Global Navigation Satellite Systems (GNSS) such as GPS are now just an accepted part of how we navigate the world. I remember a trip I made in the ‘90s, where I travelled from Far North Queensland to Sydney using paper maps. Now I don’t even visit my mother without using ‘satnav’!
This is not because I don’t know where she lives, but I want to take advantage of real time traffic data. This includes possible changes in optimum route as I travel.
To use these signals you need a clear view of the sky. Your mapping software will deal with momentary loss of this view and make assumptions that you are driving safely in a tunnel.
Tunnel Navigation and GPS/GNSS
The need for Tunnel Navigation and Tunnel GPS/GNSS is easy to see, but how can it be delivered? Without a sky view you have no signals, and if you just receive a signal outside and then repeat it underground you will simply have the location of the antenna that is mounted outside – wherever you are in the tunnel.

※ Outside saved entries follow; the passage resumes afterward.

-- ==== Sys2Proof/Machine/Execute.lean ====
section
/-!
DEFINITION. EXECUTE(w) (45_commands.md R270) and one act of the host: an aligned word access, a bus error
(20_memory.md R84, R87) or the reset input (70_reset_and_hazards.md R350).
-/

namespace Sys2Proof.Machine

/-- EXECUTE(w): CMD ← w, then the command the word is; a reserved OP ends with BAD_OPCODE and changes nothing
else (45 R270, 30 R118). -/
def execute (w : Word) (s : State) : Host.Outcome State Fault Refusal :=
  let t := { s with cmd := w }
  match decode w with
  | .ok i => exec i t
  | .error _ => .next (endCommand t .badOpcode)

/-- The access is an aligned 32-bit word (20 R84). -/
def accessOk (addr : Word) (width : Width) : Bool := width == .word && addr.toNat % 4 == 0

/-- The address of CMD (10 R52). -/
abbrev cmdAddr : Nat := 0x200

/-- A read answers its word on the bus and changes nothing else (20 R89). -/
def hostRead (addr : Word) (s : State) : State := { s with response := some (busRead s addr.toNat) }

/-- A write to CMD executes a command and completes with it (20 R93); any other write stores. -/
def hostWrite (addr : Word) (w : Word) (s : State) : Host.Outcome State Fault Refusal :=
  if addr.toNat = cmdAddr then execute w s else .next (busWrite s addr.toNat w)

/-- Reset sets every piece of state, whatever its value before (70 R350); the host's accesses still to come
are the host's and stay. -/
def hostReset (s : State) : State := { State.reset with pending := s.pending }

/-- One act of the host. -/
def perform (act : HostAct) (s : State) : Host.Outcome State Fault Refusal :=
  match act with
  | .read addr width => if accessOk addr width then .next (hostRead addr s) else .fault (.busError addr)
  | .write addr width w => if accessOk addr width then hostWrite addr w s else .fault (.busError addr)
  | .reset => .next (hostReset s)

/-- The host's next act, taken from the front of the acts to come; with none to come the core holds its state
and does nothing (60 R334, 70 R352; log entry 1). -/
def performNext (s : State) : Host.Outcome State Fault Refusal :=
  match s.pending with
  | [] => .next s
  | act :: rest => perform act { s with pending := rest }

/-- The host's next act is to write this header to CMD. -/
def pendCommand (s : State) (w : Word) : State :=
  { s with pending := .write (BitVec.ofNat 32 cmdAddr) .word w :: s.pending }

end Sys2Proof.Machine
end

There are a couple of interesting solutions are currently being trialled. Waze is deploying Bluetooth beacons in tunnels to augment navigation and traffic data for their map users. At Chronos, we partner with Syntony to deliver a simulated GPS satellite signal that transmits the position as if you could see the sky. This allows standard GPS receivers such as a smartphone to position you where you are rather than the equivalent location at street level.
These GPS signals themselves can be transmitted from existing communications infrastructure commonly installed in tunnels to support emergency services communications and mobile networks – a ‘leaky feeder’ coaxial cable network throughout the tunnels.
A road tunnel with underground junctions does pose a problem for road users not familiar with the road layout. This is likely to be an increasing issue as cities try to reclaim land for leisure use, cycling and walking rather than the car.
The Autopista de Circunvalación (Orbital Motorway) M-30 in Madrid is a perfect example of this. It is the inner ring road for Madrid, serving the central areas, with many junctions underground – particularly in the southern section.
Initially all at surface level, in the last 20 years or so the Calle 30 (Street 30) project of Madrid City Council has progressively relocated the road into tunnels – the longest motorway tunnels in Europe – and reclaimed land for urban redevelopment.
As a user, the navigation element is not so important. You will get on and off trains at stations whether there is tunnel GPS or not. However, it would still have use in stations on multiple lines, enabling you to change trains in an efficient way.
In an emergency, the use of tunnel GPS or GNSS could be vital in delivering your location through services such as the European E112. If you were on a station platform, it may well locate you nominally in the middle of the platform but in the tunnel themselves could locate you to within a meter or two.
Metro Personnel Safety and Emergency Services
Tunnel GPS does offer an easy-to-use means of locating all staff working in tunnels. It can also serve as a means of guiding them to ports of safety within the tunnel network. Tunnel GPS is supported by standard GNSS receivers in smartphones and standard issue communications equipment such as handheld radios and so has a relatively low impact on network infrastructure.
Likewise, should a major incident occur, knowing the location of emergency services personnel, who may be operating in zero or near zero visibility, may literally be lifesaving.
Mining Safety and Asset Tracking
The same requirements for personnel safety and guidance to safe places apply in mine systems. The Tunnel GPS system can usually be easily integrated into the mine management suite should leaky feeder infrastructure installed.
This personnel location data can also be useful in managing ventilation and other mine support systems. If a tunnel has no people in it, your management system could reduce ventilation to that area.
As well as people, plant and machinery can also be located using Tunnel GNSS, allowing an optimum use of resources. This also ensures plant is in the mine in which it is most needed.
We are still in the early days in the story of Autonomous Vehicles. However, as systems move to Full Automation at Level 5, GNSS position will play a role in maintaining autonomy. Adoption of Full Autonomy would be difficult if the vehicle dropped out of Level 5 when entering a road tunnel.
For mass market passenger vehicles, the cost of an Inertial GNSS system is likely to be prohibitive. An Inertial system adds to the simple satellite systems with information on your trajectory. These systems can tolerate a loss of satellite signals of up to two minutes and maintain your position and bearing.
LIDAR (Light Detection and Ranging) systems will be key in Autonomous vehicles. They detect where you are and where you are heading but can also detect the position/movement of other objects. This enables you to build a 3D picture of your situation in real time.
Level 5 Full Automation is not permitted with a single input. This is why Tunnel GPS is so important in maintaining continuity when the view to the sky is momentarily lost.
Tunnel Navigation and people/asset tracking are now attainable with existing tried and tested GPS simulation technologies. Using communications infrastructure already in place in many instances, and supported by standard GNSS receivers common in smartphones. It offers a step change in navigation and safety critical systems with minimal disruption.